= Work instructions =
Which of the lines in the data below contain the string "length"? Copy each of them.

= Exercise material =

-- ==== Sys2Proof/Machine/Frame.lean ====
section
/-! DEFINITION. The parity-frame codec: the builder (R130, R220) and FRAME_PARSE (R224, R225). -/

namespace Sys2Proof.Machine

/-- The frame without its checksum: header and payload (R130, R220). -/
def frameBody (c : Config) (totalLen : Word) (idx : Nat) (payload : List Byte) : List Byte :=
  be16 c.parityMagic ++ be32 totalLen ++ be16 (BitVec.ofNat 16 idx) ++ be16 (BitVec.ofNat 16 c.m) ++
    be16 (BitVec.ofNat 16 c.k) ++ payload

/-- Append the checksum of everything before it, high byte first (R221). -/
def sealFrame (c : Config) (body : List Byte) : List Byte := body ++ be16 (crc16 c.crcInit body)

/-- BuildFrame (R220). -/
def buildFrame (c : Config) (totalLen : Word) (idx : Nat) (payload : List Byte) : List Byte :=
  sealFrame c (frameBody c totalLen idx payload)

/-- Whether the last two bytes of a candidate are the checksum of the rest (R224). -/
def checksumOk (c : Config) (f : List Byte) : Bool :=
  decide (rdBe16 f (f.length - 2) = (crc16 c.crcInit (f.take (f.length - 2))).toNat)

/-- FRAME_PARSE (R224): bounds, length, checksum and magic are checked in that order (R225). -/
def execFrameParse (_idx : Nat) (s : State) : Result :=
  let n := s.a0
  let off := s.a1
  if s.cfg.frameMax < off + n then fail .errBounds s
  else if n < overhead then fail .errFrameLen s
  else
    let f := s.inBytes off n
    if checksumOk s.cfg f = false then fail .errCrc s
    else if rdBe16 f 0 ≠ s.cfg.parityMagic.toNat then fail .errMagic s
    else
      succeed (s.withRes (BitVec.ofNat 32 (rdBe32 f 2))
        (BitVec.ofNat 32 (rdBe16 f 8 * 65536 + rdBe16 f 6))
        (BitVec.ofNat 32 (rdBe16 f 10))
        (BitVec.ofNat 32 (n - overhead)))

end Sys2Proof.Machine
end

= Result of the task =
  decide (rdBe16 f (f.length - 2) = (crc16 c.crcInit (f.take (f.length - 2))).toNat)
/-- FRAME_PARSE (R224): bounds, length, checksum and magic are checked in that order (R225). -/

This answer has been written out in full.